Große Sprünge kann sie sich derzeit nicht leisten. Als sie und ihr Mann noch selbstständig waren, war die finanzielle Situation besser. In ihrer jetzigen Situation definiert sie Aufstieg im beruflichen Bereich wie auch in Bezug auf ihr Wohnumfeld und die Gesundheit ihres Mannes:
„Aufstieg wäre für mich jetzt, wenn ich irgendeine schöne Arbeit finden würde, wo ich mehr, MEHR geben kann, mehr bieten kann die Leute. Also diese Pflege und so weiter. Das wäre für mich ein Aufstieg. Aufstieg wäre für mich, wenn ich jetzt nicht eine Mietswohnung hätte, sondern schön eine Wohnung mit einem kleinen Garten, wo ich meine eigenen Kräuter pflanzen kann, Beispiel. Wenn es meinem Mann ein bisschen besser gehen würde und ich mit ihm ein bisschen mehr unternehmen könnte.
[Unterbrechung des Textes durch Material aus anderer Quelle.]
-- ==== Sys2Proof/Certificates/Slice0/Obligations.lean ====
section
/-! DEFINITION. The statements about the model. Each docstring names the rule of spec/ it formalises, or says that it is
the model's choice and names the log entry. -/

open Sys2Proof Sys2Proof.Machine

/-! ## The queue and the gates -/

/-- A step runs the command at the front of the queue on the state with the queue's rest; on an empty queue it idles
(the model's choice, log 4). -/
def Obligations.StepRunsFrontCommand : Prop :=
  (∀ (s : State) (c : Instr) (q : List Instr), step (s.withPending (c :: q)) = exec c (s.withPending q)) ∧
    ∀ s : State, s.pending = [] → step s = .next s

/-- No command changes the queue of waiting commands (spec/95: each step is whole; the queue is the model's own). -/
def Obligations.CommandsLeaveTheQueue : Prop :=
  ∀ (i : Instr) (s t : State), exec i s = .next t → t.pending = s.pending

/-- Every command answers a next state, but for card data that is not the whole blocks the transfer under way asked for,
on which the model stops (the model's choice, log 24; R99, R139). -/
def Obligations.CommandsAnswer : Prop :=
  ∀ (i : Instr) (s : State),
    (∃ t, exec i s = .next t) ∨
      (exec i s = .fault .badBlockLength ∧ Awake s ∧
        ∃ x, s.cwr.port = some x ∧
          ((∃ k b, x.op = .scanRead k ∧ i = .scanReadDone b ∧ b.length ≠ 512) ∨
            ∃ w b, x.op = .hostRead w ∧ i = .hostReadDone b ∧ b.length ≠ 512 * x.blocks))

/-- In reset no command but a pin's or the rail's changes anything (R197, R182); on an occupied link a request, and a
write transaction, sets REFUSED and changes nothing else (R184). Where the rules leave a point of this open, the
model's choice stands (log 31). -/
def Obligations.GatesHold : Prop :=
  (∀ (i : Instr) (s : State), s.rst.active = true → movesInReset i = false → exec i s = .next s) ∧
    (∀ (i : Instr) (s : State), isRequest i = true → Awake s → ¬ LinkFree s →
      exec i s = .next { s with lnk := { s.lnk with refused := true } }) ∧
    ∀ (b : Byte) (rest : List Byte) (s : State), b ≠ 0xA5#8 → Awake s → ¬ LinkFree s →
      exec (.writeTransaction (lanesOf (b :: rest))) s = .next { s with lnk := { s.lnk with refused := true } }

/-! ## Link transactions -/

/-- R182, R183: a byte takes two lane clocks, its more significant half first, LD0 the least significant bit of the
half. Every write transaction completes. On a free link the checks of its frame come in their order: framing (start byte
0x5C, payload length at most 16,388, the last CRC byte there, the CRC-16 of R203 over the kind to the last payload byte),
the kind, and the length for the kind (Figure 12.3); bytes after the last CRC byte are ignored. A frame that passes is
its request, and the transaction does what the request does; one that fails a check is answered with the check's status,
the received kind with its top bit set (0xFF when none arrived) and the received tag (0 when none arrived). A transaction
of no bytes does nothing. Where the rules leave a point of this open, the model's choice stands (logs 30, 32; a half byte
at the end is no byte: log 51). -/
def Obligations.WriteTransactionTakesFrame : Prop :=
  (lanesOf [] = [] ∧ (∀ (b : Byte) (rest : List Byte), lanesOf (b :: rest) =
      ⟨b.getLsbD 4, b.getLsbD 5, b.getLsbD 6, b.getLsbD 7⟩ :: ⟨b.getLsbD 0, b.getLsbD 1, b.getLsbD 2, b.getLsbD 3⟩ ::
        lanesOf rest) ∧
    (∀ bytes : List Byte, bytesOfLanes (lanesOf bytes) = bytes) ∧
    (∀ clocks : List LaneClock, ∃ half, clocks = lanesOf (bytesOfLanes clocks) ++ half ∧ half.length ≤ 1) ∧
    ∀ (clocks : List LaneClock) (s : State),
      exec (.writeTransaction clocks) s = exec (.writeTransaction (lanesOf (bytesOfLanes clocks))) s) ∧
    (∀ (clocks : List LaneClock) (s : State), ∃ t, exec (.writeTransaction clocks) s = .next t) ∧
    (∀ s : State, exec (.writeTransaction []) s = .next s) ∧
    (∀ (rest : List Byte) (s : State),
      exec (.writeTransaction (lanesOf (0xA5#8 :: rest))) s = exec (.readTransaction rest.length) s) ∧
    crc16 [0x31#8, 0x32#8, 0x33#8, 0x34#8, 0x35#8, 0x36#8, 0x37#8, 0x38#8, 0x39#8] = 0x29B1#16 ∧
    ∀ (b : Byte) (rest : List Byte) (s : State), b ≠ 0xA5#8 → Takes s →
      let bytes := b :: rest
      let sent : Instr := .writeTransaction (lanesOf bytes)
      let field (i : Nat) : Nat := (bytes.getD i 0).toNat + 256 * (bytes.getD (i + 1) 0).toNat
      let code := (bytes.getD 1 0).toNat
      let n := field 3
      let framing : Prop := b = 0x5C#8 ∧ n ≤ 16388 ∧ 7 + n ≤ bytes.length ∧
        (crc16 ((bytes.drop 1).take (4 + n))).toNat = field (5 + n)
      let lengths : List (Nat × Nat) :=
        [(0x01, 0), (0x02, 2), (0x03, 0), (0x04, 4), (0x05, 0), (0x06, 0), (0x07, 4), (0x10, 3), (0x11, 6), (0x12, 8),
          (0x13, 41), (0x14, 1), (0x15, 1), (0x16, 0), (0x17, 4), (0x18, 1), (0x19, 1), (0x1A, 10), (0x1B, 4),
          (0x1C, 1), (0x1D, 1), (0x20, 18), (0x21, 0), (0x22, 0), (0x23, 0), (0x25, 3), (0x26, 3), (0x27, 3),
          (0x28, 4), (0x30, 9), (0x31, 9), (0x32, 2)]
      let known : Prop := code = 0x24 ∨ code ∈ lengths.map Prod.fst
      let fits : Prop := (code = 0x24 ∧ 1 ≤ n ∧ n ≤ 16384) ∨ (code, n) ∈ lengths
      let kind := match rest.head? with
        | none => 0xFF#8
        | some k => k ||| 0x80#8
      let tag := (bytes[2]?).getD 0#8
      let reply (st : Status) : State := { s with lnk := { s.lnk with reply := some ⟨kind, tag, st, []⟩ } }
      (¬ framing → exec sent s = .next (reply .badFrame)) ∧
        (framing → ¬ known → exec sent s = .next (reply .badKind)) ∧
        (framing → known → ¬ fits → exec sent s = .next (reply .badLength)) ∧
        (framing → fits → ∃ i, parseFrame bytes = .request i ∧ WellFormed i ∧ isRequest i = true ∧
          ∃ extra, bytes = requestFrame i ++ extra) ∧
        ∀ i, parseFrame bytes = .request i → exec sent s = exec i s ∧ ∃ t, exec i s = .next t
Das wäre für mich Aufstieg.“
Trotz ihrer derzeit schwierigen Situation, empfindet sie sich gegenüber ihren Eltern klar als Aufsteigerin:
„Ich muss sagen, von meine Eltern, wenn ich sehe, dann bin ich ganz oben. … Weil, meine Eltern kamen aus der Osttürkei, die konnten beide gar nicht schreiben, dass wir die erstmal gezeigt haben, wie sie unterschreiben oder ihren Namen schreiben.“
Bei ihrem Handeln steht im Vordergrund, sich von den Denkweisen und sozialen Verhältnissen der eigenen Eltern abzugrenzen und ein „besseres“ Leben als diese zu führen. So strebt sie beispielsweise nach mehr Bildung und geistiger Reife, und obwohl sie nach der siebten Klasse von der Schule abgegangen ist, sieht sie dies als erfüllt an. Darüber hinaus hat sie sich auch durch die Ehe mit einem Deutschen von ihren Eltern abgegrenzt, was den Eltern sehr missfiel.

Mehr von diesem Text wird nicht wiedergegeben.